▶ **RECORD EXCERPTS**
-- ==== Sys2Proof/Tests/Slice0.lean ====
section
/-! SUPPORT. The model's own tests. Expected values are those of spec/95_test_vectors.md (the id stands in the
comment) or of the rule named. The witnesses at the end meet the hypotheses of each statement of Obligations.lean. -/

namespace Sys2Proof.Tests

open Machine

/-! ### Small states -/

/-- A field of the next state, or `d` where there is none. -/
def after {α : Type} (o : Host.Outcome State Fault Refusal) (f : State → α) (d : α) : α :=
  match o with
  | .next t => f t
  | .fault _ => d
  | .refused _ => d

/-- A field of the state after an engine line, or `d` after a fault. -/
def afterLine {α : Type} (r : Except Fault State) (f : State → α) (d : α) : α :=
  match r with
  | .ok t => f t
  | .error _ => d

/-- `(cursor, isAddressByte, hadRead)`. -/
def tuple (t : State) : Nat × Bool × Bool := (t.vrf.cursor, t.vrf.isAddressByte, t.vrf.hadRead)

/-- The vectors' target: a shared buffer of 16 bytes at 0x0100, the VRF in every slot. -/
def sharedVrf : Vrf :=
  { Vrf.reset with
    wbase := 0x0100#16, wsize := 16, wbound := true, rbase := 0x0100#16, rsize := 16, rbound := true }

def tgtPar : Params := { Config.reference with role := .target }

def tgt : State := { State.resetWith tgtPar with vrf := sharedVrf, slots := ⟨.vrf, .vrf, .vrf⟩ }

/-- The target with a byte written into its buffer and the cursor at 5. -/
def tgt5 : State := { tgt with mem := [(0x0105, 0xAA#8)], vrf := { sharedVrf with cursor := 5 } }

/-- The vectors' controller, with a port script. -/
def ctl (polls : List Snapshot) (rxbs : List Byte) (cnts : List Half) : State :=
  { State.reset with env := { Env.quiet with polls := polls, rxbs := rxbs, cnts := cnts } }

/-- A controller at a line of a running command. -/
def atLine (q : SeqPos) (op : CtrlOp) (n : Half) (i : Nat) (polls : List Snapshot) (rxbs : List Byte) : State :=
  { ctl polls rxbs [] with
    eng := ⟨true, q, { workAtReset with op := op, a7 := 0x50#7, ptr := 0x0200#16, n := n, i := i }⟩ }

/-! ### Well-formedness: its one check, at each of the three instructions that have it -/

theorem test_smoke_regw_vrf_with_id : Instr.wellFormed (.regw .vrf 1#6) = false := by decide
theorem test_smoke_regr_vrf_with_id : Instr.wellFormed (.regr .vrf 63#6) = false := by decide
theorem test_smoke_regs_vrf_with_id : Instr.wellFormed (.regs .vrf 32#6) = false := by decide
theorem test_smoke_custom_any_id : Instr.wellFormed (.regw .custom 63#6) = true := by decide

/-! ### Decoding: one word for every constructor -/

/-- CFG-1. -/
theorem test_decode_setwbuf : decode 0x0100000100001000#64 = .ok (.setwbuf 0x0100#16 16#16) := by decide
/-- CFG-2. -/
theorem test_decode_setrbuf : decode 0x0200000100001000#64 = .ok (.setrbuf 0x0100#16 16#16) := by decide
/-- CFG-6. -/
theorem test_decode_regw : decode 0x0300400000000000#64 = .ok (.regw .vrf 0#6) := by decide
/-- CFG-7. -/
theorem test_decode_regr : decode 0x0400830000000000#64 = .ok (.regr .custom 3#6) := by decide
/-- CFG-8. -/
theorem test_decode_regs : decode 0x0500BF0000000000#64 = .ok (.regs .custom 63#6) := by decide
/-- ENG-1. -/
theorem test_decode_sendbyte : decode 0x103C7E0000000000#64 = .ok (.sendbyte 0x3C#7 0x7E#8) := by decide
/-- ENG-2. -/
theorem test_decode_sendbytes : decode 0x1150000200000300#64 = .ok (.sendbytes 0x50#7 0x0200#16 3#16) := by decide
/-- ENG-5. -/
theorem test_decode_readbyte : decode 0x1250000000000000#64 = .ok (.readbyte 0x50#7) := by decide
/-- ENG-8. -/
theorem test_decode_readbytes : decode 0x1350000300000200#64 = .ok (.readbytes 0x50#7 0x0300#16 2#16) := by decide
/-- ENG-11. -/
theorem test_decode_regwrrd :
    decode 0x1450100400000400#64 = .ok (.regwrrd 0x50#7 0x10#8 0x0400#16 4#16) := by decide
/-- DSP-1. -/
theorem test_decode_evWritten : decode 0x2000050000000000#64 = .ok (.evWritten 0x05#8) := by decide
/-- DSP-2. -/
theorem test_decode_evRequested : decode 0x2100000000000000#64 = .ok .evRequested := by decide
/-- DSP-3. -/
theorem test_decode_evStopped : decode 0x2200000000000000#64 = .ok .evStopped := by decide
/-- VRF-14. -/
theorem test_decode_vrfStore : decode 0x3000050000000000#64 = .ok (.vrfStore 0x05#8) := by decide
/-- VRF-15. -/
theorem test_decode_vrfRequest : decode 0x3100000000000000#64 = .ok .vrfRequest := by decide
/-- VRF-16. -/
theorem test_decode_vrfStop : decode 0x3200000000000000#64 = .ok .vrfStop := by decide

/-- DEC-1, DEC-2. -/
theorem test_decode_reserved_opcode :
    decode 0x0600000000000000#64 = .error .reservedOpcode ∧ decode 0xFF00000000000000#64 = .error .reservedOpcode := by
  decide
/-- DEC-3, DEC-4, DEC-5, DEC-9. -/
theorem test_decode_reserved_field :
    decode 0x1150000200000301#64 = .error .reservedField ∧ decode 0x11D0000200000300#64 = .error .reservedField ∧
    decode 0x1250010000000000#64 = .error .reservedField ∧ decode 0x2100000000000001#64 = .error .reservedField := by
  decide
/-- DEC-6, DEC-7, DEC-8. -/
theorem test_decode_handler_select :
    decode 0x0300000000000000#64 = .error .reservedHandlerSelect ∧
    decode 0x0300C00000000000#64 = .error .reservedHandlerSelect ∧
    decode 0x0300410000000000#64 = .error .reservedField := by
  decide
/-- The row numbering of spec/opcode_table.json is that of the command word. -/
theorem test_decode_table_word : decodeTableWord 64 0x1150000200000300 = some (.sendbytes 0x50#7 0x0200#16 3#16) := by
  decide

/-! ### The assembler (R58, R59) -/

/-- The command words of a program, or none. -/
def wordsOf (lines : List String) : List CmdWord :=
  match assemble lines with
  | .ok ws => ws
  | .error _ => []

/-- R58's example, with a constant and a comment. -/
theorem test_assemble_sendbytes :
    wordsOf ["buf = 0x0200 ; payload", "SENDBYTES 0x50, buf, 3"] = [0x1150000200000300#64] := by decide
/-- P1, lines 1 to 5 written as R59's pseudo-instructions. -/
theorem test_assemble_pseudo :
    wordsOf ["SETBUF 0x0100, 16", "REGVRF"] =
      [0x0100000100001000#64, 0x0200000100001000#64, 0x0300400000000000#64, 0x0400400000000000#64,
        0x0500400000000000#64] := by decide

▶ **PROBLEM TO WORK ON**
Find the line with "decode 0x1150000200000301#64 = .error". Transcribe it and every line after it exactly, through the end of the records above, and nothing else.

▶ **WRITTEN SOLUTION**
    decode 0x1150000200000301#64 = .error .reservedField ∧ decode 0x11D0000200000300#64 = .error .reservedField ∧
    decode 0x1250010000000000#64 = .error .reservedField ∧ decode 0x2100000000000001#64 = .error .reservedField := by
  decide
/-- DEC-6, DEC-7, DEC-8. -/
theorem test_decode_handler_select :
    decode 0x0300000000000000#64 = .error .reservedHandlerSelect ∧
    decode 0x0300C00000000000#64 = .error .reservedHandlerSelect ∧
    decode 0x0300410000000000#64 = .error .reservedField := by
  decide
/-- The row numbering of spec/opcode_table.json is that of the command word. -/
theorem test_decode_table_word : decodeTableWord 64 0x1150000200000300 = some (.sendbytes 0x50#7 0x0200#16 3#16) := by
  decide

/-! ### The assembler (R58, R59) -/

/-- The command words of a program, or none. -/
def wordsOf (lines : List String) : List CmdWord :=
  match assemble lines with
  | .ok ws => ws
  | .error _ => []

/-- R58's example, with a constant and a comment. -/
theorem test_assemble_sendbytes :
    wordsOf ["buf = 0x0200 ; payload", "SENDBYTES 0x50, buf, 3"] = [0x1150000200000300#64] := by decide
/-- P1, lines 1 to 5 written as R59's pseudo-instructions. -/
theorem test_assemble_pseudo :
    wordsOf ["SETBUF 0x0100, 16", "REGVRF"] =
      [0x0100000100001000#64, 0x0200000100001000#64, 0x0300400000000000#64, 0x0400400000000000#64,
        0x0500400000000000#64] := by decide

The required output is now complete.